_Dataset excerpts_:
□ □ □ □

-- ==== Sys2Proof/Syntax.lean ====
section
/-! DEFINITION. The commands of the FB4160: one constructor per row of the spec's opcode table.

A host packet carries a `Packet` (header, parameters, provenance and what the device's own reads of
host memory return). An event carries what its environment supplies: pin levels, received bytes,
sensor readings, results of link training. Every command carries first the time `t` at which it
happens, in 0.8 ns ticks (DESIGN CHOICE, notes/assumptions/1.md). -/
namespace Sys2Proof

/-- What the environment answers while a packet runs: data that the packet's own DMA reads return,
and facts about sinks and peers that no register of the device holds. -/
structure Env where
  blockFails : Bool := false          -- the indirect block read fails (R74 check 4)
  dataFails  : Bool := false          -- the read of a BUF by the opcode fails
  data       : List Byte := []        -- the bytes that read returned
  aux        : List Nat := []         -- further facts, defined where an opcode uses them
  deriving DecidableEq, Repr

/-- A command packet (R55 to R58) with its provenance. -/
structure Packet where
  func        : Nat := 0              -- originating function, 0 to 15
  qp          : Nat := 0              -- queue pair, 0 to 7
  origin      : Option Nat := none    -- origin device of a packet routed in; none: this device's host
  fence       : Bool := false
  replyAlways : Bool := false
  indirect    : Bool := false
  atTime      : Bool := false
  reserved    : Nat := 0              -- all reserved header bits taken together
  plen        : Nat := 0
  tag         : Nat := 0
  dest        : Nat := 0x3FFFF
  seq         : Nat := 0
  execTime    : Nat := 0
  pptr        : Nat := 0
  params      : List Byte := []       -- the parameter bytes, direct or from the indirect block
  env         : Env := {}
  deriving DecidableEq, Repr

/-- A command message of the fabric's command virtual channel (R87). -/
inductive CmdMsg where
  /-- A packet forwarded by another device. -/
  | request (opcode : Nat) (p : Packet)
  /-- The acceptance or final response of a packet this device forwarded. -/
  | reply (device func qp tag status r0 r1 : Nat)
  /-- The anchor's firmware gives this device its place in a node (R431, R543): its device ID, the
  topology, W − 1, H − 1, and what enumeration found, per member: unique ID, whether it has a PCIe
  link, and the live lanes of its links 0 to 3. -/
  | assignId (devid topo wM1 hM1 : Nat) (members : List (Nat × List Nat))
  /-- Firmware of another device applies an FLR here (R600). -/
  | flrApply (func : Nat)
  /-- The waiting timed packets that a queue pair of another device sent here complete with FLUSHED
  (R83, R84). -/
  | flushTimed (device func qp : Nat)
  /-- A member of the node reports the live lanes of its links 0 to 3 after a change (R433). -/
  | linkState (device : Nat) (lanes : List Nat)
  /-- The destination of a surface transfer answers its header, or reports the publish (R434). -/
  | xferAnswer (device ctx : Nat) (published : Bool) (status r0 : Nat)
  /-- The anchor sets the node's reference rate, from a time on, and has every link measured again (R442, R443). -/
  | refRate (n d start : Nat)
  deriving DecidableEq, Repr

/-- A flit as it arrives on a link, in FSEQ order (R421): its 256 bytes. `creditB` says whether the credits
returned are those of half B: the header does not carry it (DESIGN CHOICE, notes/assumptions/20.md). -/
structure FlitRx where
  link    : Nat
  image   : List Byte
  creditB : Bool := false
  fixed   : Nat := 0                  -- codewords corrected on the link since the flit before
  deriving DecidableEq, Repr

/-- A frame of a port that Movement firmware takes (R351): an ARP request or a neighbour solicitation for an
address, an echo request to an address with its identifier, sequence number and data, a membership query with its
version and group (0: general), or other traffic that asks for no answer. -/
inductive FwRequest where
  | arp (target : Nat)
  | solicit (target : Nat)
  | echo (ipv6 : Bool) (dst : Nat) (data : List Byte)
  | query (ipv6 : Bool) (version group : Nat)
  | other
  deriving DecidableEq, Repr

/-- The properties of a source surface that a destination compares (R434); XFER_HDR does not carry them
all, and firmware tells the destination (DESIGN CHOICE, notes/assumptions/21.md). -/
structure SrcInfo where
  func    : Nat
  format  : Nat
  comp    : Nat
  budget  : Nat
  widthM1 : Nat
  heightM1 : Nat
  pitch   : Nat
  deriving DecidableEq, Repr

/-- What the PTP servo and the best master algorithm decided on a message (R437, R440): the PTP standard
says how, not the spec. -/
structure PtpResult where
  state   : Nat                       -- the new TK_STAT.STATE
  offset  : Int                       -- offset from master in 0.1 ns
  step    : Int := 0                  -- change of the time in 0.1 ns
  rate    : Int := 0                  -- rate adjustment in 2^-16 ppb
  fofs    : Int := 0                  -- REFCLK offset in 0.01 ppb
  gmId    : Nat := 0
  tlv     : List Byte := []
  master  : Bool := true              -- the message is a master's
  delayReq : Bool := false            -- it is a Delay_Req, which a master answers
  deriving DecidableEq, Repr

/-- What the boot sequence finds (R538, R539, R105, R595): whether the image of the slot tried first and of
the other slot verifies, the version and the subsystem identity in the header of the image booted, the
channels that fail training and the capacity code of each channel. -/
structure BootResult where
  first   : Bool := true
  second  : Bool := true
  version : Nat := 0
  subVendor : Nat := 0
  subId   : Nat := 0
  failed  : Nat := 0
  caps    : List Nat := []
  deriving DecidableEq, Repr

/-- An ECC error as a memory controller reports it (R570, R571, R590): the device address that was accessed,
the row, bank and die that firmware derives from it, whether the link code found it, and the client class. -/
structure EccHit where
  addr : Nat
  row  : Nat
  bank : Nat
  die  : Nat
  link : Bool
  cls  : Nat
  deriving DecidableEq, Repr

/-- The configuration-space bits that a configuration write of one function sets (R601, R603, R609). -/
structure CfgWrite where
  bme    : Bool
  mse    : Bool
  msixEn : Bool
  bar2   : Nat                        -- log2 of the BAR2 size (function 0 only)
  deriving DecidableEq, Repr

/-- A part of a strike as it registers with the anchor (R450): its device, STRIKE_ID, T, originating
function, and per member the frame period and the time from its latch to the end of its frame, as exact
rationals in ns with one denominator. -/
structure StrikeReg where
  device  : Nat
  id      : Nat
  time    : Nat
  func    : Nat
  members : List (Nat × Nat × Nat)
  deriving DecidableEq, Repr

/-- What a part tells the anchor (R451, R452; DESIGN CHOICE, notes/assumptions/24.md). -/
inductive StrikeUp where
  | vote (ready : Bool)
  /-- The strike is cancelled by this part (R322). -/
  | cancel
  /-- No verdict came in time: the part keeps and moves its members. -/
  | kept
  deriving DecidableEq, Repr
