-- ==== Sys2Proof/Machine/StateHost.lean ====
section
/-! DEFINITION. State of the host side: the command port (chapter 02), the event concentrator
(chapter 14), ownership (chapter 01) and the PCIe functions (chapter 17). -/
namespace Sys2Proof.Machine
open Sys2Proof

/-- A packet inside the device: its opcode, header and parameters with its provenance (R92 text). -/
structure Entry where
  opcode  : Nat
  pkt     : Packet
  slots   : Nat := 0       -- reply reservations held (R67)
  counted : Bool := false  -- counted in OUTSTANDING of its queue pair and owed a reply (R50, R86)
  arrived : Ticks := 0     -- arrival time of the provenance word
  taken   : Ticks := 0     -- when it was taken (R137)
  deriving DecidableEq, Repr

/-- Why a taken packet has not completed yet. `unit` names the unit it acts on (kind × index). -/
structure Inflight where
  ent   : Entry
  unit  : Nat              -- kind * 2^24 + index, as a unit reference (R95); model kinds start at 0x80
  late  : Bool := false    -- it started late (R77)
  deriving DecidableEq, Repr

/-- A packet that has been taken and has not begun: what it acts on is busy (R72). -/
structure Held where
  ent     : Entry
  keys    : List Nat       -- the units it acts on, as unit references
  deriving DecidableEq, Repr

/-- One waiting timed packet (R76). -/
structure Timed where
  ent   : Entry
  order : Nat              -- acceptance order (R78)
  deriving DecidableEq, Repr

/-- A forwarded packet whose first response has not returned (R87, R89). -/
structure Routed where
  ent      : Entry
  device   : Nat
  deadline : Ticks
  acked    : Bool := false -- the acceptance of an AT_TIME packet has returned
  deriving DecidableEq, Repr

/-- One queue pair: the register group of R46 to R52 and the CP's own indices. -/
structure Qp where
  sbase    : Nat := 0
  rbase    : Nat := 0
  slog2    : Nat := 4
  rlog2    : Nat := 4
  enable   : Bool := false
  flush    : Bool := false
  repEvent : Bool := false
  batch    : Nat := 0x10
  running  : Bool := false
  stopping : Bool := false
  err      : Nat := 0
  outstanding : Nat := 0
  pi       : Nat := 0
  ci       : Nat := 0
  granted  : Nat := 0
  expected : Nat := 0
  rpi      : Nat := 0
  unreported : Nat := 0            -- credits granted and not yet reported (R63)
  reserved : Nat := 0              -- reply slots reserved (R67)
  copied   : Nat := 0              -- entries copied since enable, modulo 65,536
  flushTo  : Option Nat := none    -- the PI up to which the flush in progress removes entries (R80)
  flushAt  : Option Ticks := none  -- when the latest flush was requested (R80)
  replyDead : Bool := false        -- a reply write failed: replies are discarded (R84)
  held     : List (List Nat) := []  -- replies held while Bus Master Enable is 0 (R601), oldest first
  deriving DecidableEq, Repr

/-- The command port. -/
structure CpSt where
  qps      : Tbl Qp := []          -- key 8 f + q
  fifo     : List Entry := []      -- the command FIFO, oldest first
  hwm      : Nat := 0
  routeTmo : Nat := 0x186A0
  routeLate : Nat := 0
  timed    : List Timed := []
  order    : Nat := 0              -- acceptances so far
  routed   : List Routed := []
  inflight : List Inflight := []
  held     : List Held := []       -- taken packets that wait for their units, in the order taken
  roundPos : Nat := 0              -- queue pairs before this one have been visited in the round (R71)
  deriving DecidableEq, Repr

/-- Route and state of one event source (R512, R527). -/
structure EvcSrc where
  target   : Nat := 4
  prio     : Nat := 0
  nowake   : Bool := false
  asserted : Bool := false
  pending  : Bool := false
  claimed  : Bool := false
  claimer  : Nat := 0
  moved    : Option Nat := none    -- the pending instance stands at a fallback target (R524)
  pendAt   : Ticks := 0            -- when the source became pending (R524)
  since    : Option Ticks := none  -- deliverable since (R520)
  deriving DecidableEq, Repr

/-- One event target (R528). -/
structure EvcTgt where
  thresh   : Nat := 0
  hold     : Bool := false
  idle     : Bool := false
  interval : Nat := 0
  count    : Nat := 1
  armed    : Bool := true
  badcomp  : Bool := false
  deliv    : Nat := 0
  last     : Option Ticks := none  -- time of the last delivery
  tookAt   : Option Ticks := none  -- time of the last claim read that returned a source
  waiting  : Bool := false         -- the core executes its wait for an event (R521)
  request  : Bool := false         -- the core's request line (R519)
  awake    : Bool := false         -- the wake latch has started the sleeping core's clock (R523)
  fallback : Option Nat := none    -- a FALLBACK target set by firmware; none: the reset value
  deriving DecidableEq, Repr

/-- The event concentrator. -/
structure EvcSt where
  src    : Tbl EvcSrc := []
  tgt    : Tbl EvcTgt := []
  ghold  : Bool := false
  merges : Nat := 0
  deriving DecidableEq, Repr

/-- One MSI-X table entry (R609). -/
structure MsixEntry where
  addr : Nat := 0
  data : Nat := 0
  mask : Bool := true
  pend : Bool := false
  deriving DecidableEq, Repr

/-- A BAR2 access of a function within one granule: a posted write of `data`, or a read of `len` bytes. -/
structure Bar2Op where
  func  : Nat
  addr  : Nat
  write : Bool
  data  : List Byte
  len   : Nat
  since : Ticks                    -- when it reached the device
  deriving DecidableEq, Repr

/-- The PCIe functions: configuration bits, BAR sizes and the DEV and VF status registers. -/
structure HostSt where
  bme       : Nat := 0             -- Bus Master Enable, bit f
  mse       : Nat := 0             -- Memory Space Enable, bit f
  msixEn    : Nat := 0             -- MSI-X Enable, bit f
  vfEnable  : Bool := false
  numVfs    : Nat := 0
  pfBar2    : Nat := 34            -- log2 of PF0 BAR2 (R603: 16 GiB)
  vfBar2    : Nat := 32            -- log2 of VF BAR2 (R603: 4 GiB)
  accErr    : Nat := 0             -- ACCESS_ERR, bit f
  scratch   : Tbl Nat := []
  denied    : Tbl Nat := []        -- DEV_BAR2DENIED
  holding   : Tbl Nat := []        -- holding registers (R14), key f * 2^23 + offset of the low word
  tkSub     : Tbl Nat := []        -- captured TENTHS per function (R454)
  msix      : Tbl MsixEntry := []  -- key 4 f + v
  linkUp    : Bool := false
  subVendor : Nat := 0
  subId     : Nat := 0
  posted    : List Bar2Op := []    -- BAR2 accesses that wait for memory, in order of arrival (R141)
  deriving DecidableEq, Repr

/-- Holdings of the functions (R27, R100). -/
structure OwnSt where
  raster  : Tbl Nat := []          -- owner of each raster
  panes   : Tbl (Nat × Nat) := []  -- (first, count) per VF
  surfs   : Tbl (Nat × Nat) := []
  ingress : Tbl (Nat × Nat) := []
  egress  : Tbl (Nat × Nat) := []
  qpairs  : Tbl Nat := []          -- queue-pair count per enabled VF
  targets : Tbl Bool := []         -- the VF holds its four host targets
  deriving DecidableEq, Repr

/-- The timekeeper's clock: time is `base` at tick `at_`, advancing 0.8 ns a tick with the rate (R439).
`base` counts fifths of 2^-16 ns. -/
structure ClockSt where
  ticks : Ticks := 0
  base  : Nat := 0
  at_   : Ticks := 0
  rate  : Int := 0                 -- rate adjustment in 2^-16 ppb
  onTicks : Ticks := 0             -- power-on time of the present power cycle, P3 not counted (R587)
  deriving DecidableEq, Repr

end Sys2Proof.Machine
end

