-- ==== Sys2Proof/Machine/FetchOps.lean ====
section
/-! DEFINITION. The fetch scheduler (R155, R163, R164, R178 to R183): what a line needs fetched, the
gates, the shaper and the lead reserve. -/
namespace Sys2Proof.Machine
open Sys2Proof

/-! ### What is fetched -/

/-- Fetch units of a reduced row: the row itself, or for FTC the tile rows that hold the lines it reads,
which rows share (R156). -/
def rowUnits (x : Surface) (d : Desc) (r : Nat) : List Nat := if x.comp = 0 then [r] else tileRows d r

/-- Offsets of the 256-byte pieces that cover [lo, hi). -/
def pieces (lo hi : Nat) : List Nat :=
  (List.range (cdiv hi 256 - lo / 256)).map fun i => (lo / 256 + i) * 256

/-- Slot offsets of the requests of a fetch unit (R155, R156, R163). -/
def unitOffsets (x : Surface) (d : Desc) (u : Nat) : List Nat :=
  let f := x.format
  let pitch := x.pitch * 256
  if x.comp = 0 then
    let ls := (rowLines d u).map (dSY d + ·)
    let p0 := ls.flatMap fun y =>
      let b := spanBytes f 0 (dSX d) (dSW d)
      pieces (pitch * y + b.1) (pitch * y + b.2)
    let p1 := if isPlanar f then (chromaLines f ls).flatMap fun y =>
        let b := spanBytes f 1 (dSX d) (dSW d)
        let o := plane1 x.pitch (sHeight x) + pitch * y
        pieces (o + b.1) (o + b.2)
      else []
    p0 ++ p1
  else
    let txs := (List.range (tilesAcross d)).map (dSX d / 32 + ·)
    txs.flatMap fun tx =>
      if x.comp = 2 then
        let o := u * pitch + tx * tileBytes x.budget
        pieces o (o + tileBytes x.budget)
      else
        let h := (u * tilesX (sWidth x) + tx) * 16
        let o := ftclData (sWidth x) (sHeight x) + u * pitch + tx * uMax f * 256
        (h / 256 * 256) :: pieces o (o + uMax f * 256)

/-- A request a line still needs: what it is, its device address and class. -/
structure LineReq where
  req  : FetchReq
  addr : Nat
  cls  : Nat
  deriving DecidableEq, Repr

/-- The slot a pane is fetched from. -/
def paneSlot (s : State) (id : Nat) : Option Nat :=
  match (paneRun s id).use with
  | .slot k => some k
  | _ => none

/-- Reduced rows that a pane of a line needs. -/
def lineRows (p : LinePane) (y : Nat) : List Nat :=
  let n := rowsNeeded p.desc p.taps ((y : Int) - dY p.desc).toNat
  (List.range (n.2 + 1 - n.1)).map (n.1 + ·)

/-- Requests of one pane for some of its rows. -/
def unitRequests (s : State) (id : Nat) (d : Desc) (slot cls : Nat) (rows : List Nat) : List LineReq :=
  let x := surfOf s (dSurface d)
  ((rows.flatMap (rowUnits x d)).eraseDups).flatMap fun u =>
    let os := unitOffsets x d u
    (List.range os.length).map fun k => ⟨⟨id, u, k⟩, slotAddr x slot + os.getD k 0, cls⟩

/-- The crystal's descriptor, when the raster has an active crystal that covers line y. -/
def crystalOn (s : State) (r y : Nat) : Option Desc :=
  match (crystalOf s r).pane with
  | some id =>
    let d := activeDesc s id
    let t := planTim (rasterOf s r)
    if onLine t.hact (activeHeight t) d y then some d else none
  | none => none

/-- Requests for line y: C0 of the scene's panes, then C1 of the crystal (R19, R281). -/
def lineRequests (s : State) (r y : Nat) : List LineReq :=
  let c0 := (fetchedPanes s r y).flatMap fun p =>
    match paneSlot s p.id with
    | some k => unitRequests s p.id p.desc k 0 (lineRows p y)
    | none => []
  let c1 := match crystalOn s r y, (crystalOf s r).slot with
    | some d, some (_, k) => unitRequests s (dId d) d k 1 [((y : Int) - dY d).toNat]
    | _, _ => []
  if (rasterOf s r).st == .halted then [] else c0 ++ c1

/-- Requests of a line that have not issued. -/
def unissued (s : State) (r y : Nat) : List LineReq :=
  let f := fsOf s r
  (lineRequests s r y).filter fun q => !f.issued.contains q.req

/-- Whether all data that a pane's rows need have arrived. -/
def rowsArrived (s : State) (r id : Nat) (d : Desc) (rows : List Nat) : Bool :=
  let f := fsOf s r
  let x := surfOf s (dSurface d)
  ((rows.flatMap (rowUnits x d)).eraseDups).all fun u =>
    (List.range (unitOffsets x d u).length).all fun k => f.arrived.contains ⟨id, u, k⟩

/-! ### Where the raster is -/

/-- The line the slices compose, of the frame being fetched: −1 from the latch on (R303); past the
active lines nothing is composed. -/
def composing (x : Raster) : Int :=
  if x.latched then (if x.line + 1 = vTotal x.tim then 0 else -1)
  else (x.line : Int) + 1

□ □ □ □

_What you will do_: Reproduce exactly the lines above from the line with "MSI-X Enable, bit f" to the line with "ACCESS_ERR, bit f", including both, and add nothing.

_Answer to the problem_:
  msixEn    : Nat := 0             -- MSI-X Enable, bit f
  vfEnable  : Bool := false
  numVfs    : Nat := 0
  pfBar2    : Nat := 34            -- log2 of PF0 BAR2 (R603: 16 GiB)
  vfBar2    : Nat := 32            -- log2 of VF BAR2 (R603: 4 GiB)
  accErr    : Nat := 0             -- ACCESS_ERR, bit f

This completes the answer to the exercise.